Он прошел к открытому секретеру, заваленному книгами, альбомами, коробочками, разглядывал поддерживаемый в нем беспорядок. За дежурными, казалось бы, расспросами Лана уяснила для себя, что Григорий проживает один в двухкомнатной квартире, работает в исследовательском институте. И не только ради куска хлеба, а стремится определить для себя более возвышенные ориентиры. Разговаривать Григорию приходилось, стоя спиной к ней. Внимание его привлекла обычная общая тетрадь. Такие тетради он и сам обычно использовал под конспекты. Машинально перелистал ее, в глазах мелькали разноцветные записи, неумело выполненные рисунки, вклеенные фотографии.
– Это мой дневник, – без особой резкости, но холодно пояснила Лана.
Григорий отдернул руку назад, точно ошпарился.
– Извините, я не предполагал.

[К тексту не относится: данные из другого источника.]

-- ==== Sys2Proof/Machine/Schedule.lean ====
section
/-! DEFINITION. What the part does of its own when no command waits: the events that are due, one at a time, and else the passing
of time (log entry 4). -/

namespace Sys2Proof.Machine

/-- The events that happen at once: the idle transmitter takes the head of the queue (R156), and the decoder takes the head of the
receive buffer while the transmit queue holds fewer than 32 frames (R160). -/
def State.readyEvents (s : State) : List Instr :=
  (if s.tx.sending = none ∧ s.tx.queue ≠ [] then [.transmitStart] else []) ++
    match s.rx.buffer with
    | f :: _ => if s.tx.queue.length < 32 then [commandOf f] else []
    | [] => []

/-- A timer is due: it runs and its expiry time has come. -/
def State.isDue (s : State) (timer : Option Nat) : Bool :=
  match timer with
  | some e => decide (e ≤ s.now)
  | none => false

/-- The expiry of a timer, where it is due. -/
def State.ifDue (s : State) (timer : Option Nat) (c : Instr) : List Instr := if s.isDue timer then [c] else []

/-- The expiries of stream n's timers that are due. -/
def State.streamDue (s : State) (n : Slot) : List Instr :=
  s.ifDue (s.stream n).startTimer (.startTimerExpiry n) ++ s.ifDue (s.stream n).stallTimer (.stallTimerExpiry n) ++
    s.ifDue (s.stream n).drainTimer (.drainStep n) ++ s.ifDue (s.stream n).stepTimer (.envelopeStepExpiry n)

/-- The deadline expiry of a record, where it is due. -/
def State.recordDue (s : State) (r : Record) : List Instr :=
  s.ifDue (some r.deadline) (if r.isNormal then .deadlineExpiry r.tag else .probeDeadlineExpiry r.tag)

/-- Every timer expiry that is due. -/
def State.dueEvents (s : State) : List Instr :=
  s.ifDue s.rx.gapTimer .gapTimerExpiry ++ s.ifDue (some s.est.sampleTimer) .sampleTimerExpiry ++
    s.ifDue s.cls.dwellTimer .dwellExpiry ++ slots.flatMap s.streamDue ++ s.pool.records.flatMap s.recordDue

/-- Time passes: to the end of the frame under transmission where that comes within this millisecond, else to the next
millisecond of the time base (R156: 5 us of line time a byte). -/
def State.passTime (s : State) : State :=
  match s.tx.sending with
  | some f =>
    if s.micros + f.left < 1000 then
      { s with micros := s.micros + f.left, pending := [.transmitComplete] }
    else
      { s with now := s.now + 1, micros := 0, tx := { s.tx with sending := some { f with left := f.left - (1000 - s.micros) } } }
  | none => { s with now := s.now + 1, micros := 0 }

/-- The part with no command waiting takes up one of the events that are ready or due, any of them (log entry 5). The next idle
step reads the timers again, so that an expiry whose timer this event restarts or stops does not occur (R15, R53, R66, R144, R155);
time passes when none is left. Before the time base starts there is no time and nothing happens (R174). -/
def State.idle (s : State) : State :=
  if s.phase = .running then
    match freeOrder s.choices (s.readyEvents ++ s.dueEvents) with
    | [] => s.passTime
    | c :: _ => { s with choices := s.choices + 1, pending := [c] }
  else s

end Sys2Proof.Machine
end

Что-то у меня все выходит невпопад.
– Я бы так не сказала. Вот и все, я готова. Можете поворачиваться.
Она предстала в легком коротком платье с большим вырезом, совершила игривый поворот вокруг себя.
– Так я вам больше нравлюсь?
– Безусловно, – каким-то дежурным тоном отреагировал он.
Она подошла к нему вплотную, взяла дневник, покачала им, словно взвешивая в руке.
– Знаете, как я называю личный дневник? – И сама же быстро ответила, – Показания против самой себя. Здесь все обнажено, как на исповеди: что мне нравится, чем возмущена, что сделала не так. Сегодня и про тебя что-нибудь напишу. Но еще не знаю, что. Скажи прямо: есть у меня основания для записей о тебе?
– Разве что, если возмутил вас чем-нибудь, – уклончиво ответил Григорий.
Лана рассмеялась, положила руки ему на плечи, посмотрела пристально в его глаза.
– Ты с юмором. Это хорошо. Садись в кресло, я поищу альбом.
Она порылась в секретере, наконец нашла, что искала, смахнула ладонью приставшие к обложке крошки, подошла к Григорию, попросила его подвинуться. Он смешно закряхтел, когда ему пришлось настолько потесниться и немного выдвинуться вперед, чтобы она с трудом могла усесться рядом. И не удивительно, ведь кресло было рассчитано лишь на одного человека.
– В тесноте, да не в обиде, – быстро прокомментировала Лана свой решительный поступок.
«Такой уж у нее, видимо, простодушный стиль поведения, – подумалось Григорию. – А может, эту бесцеремонность ему просто следует расценивать как акт доверительного отношения к нему?»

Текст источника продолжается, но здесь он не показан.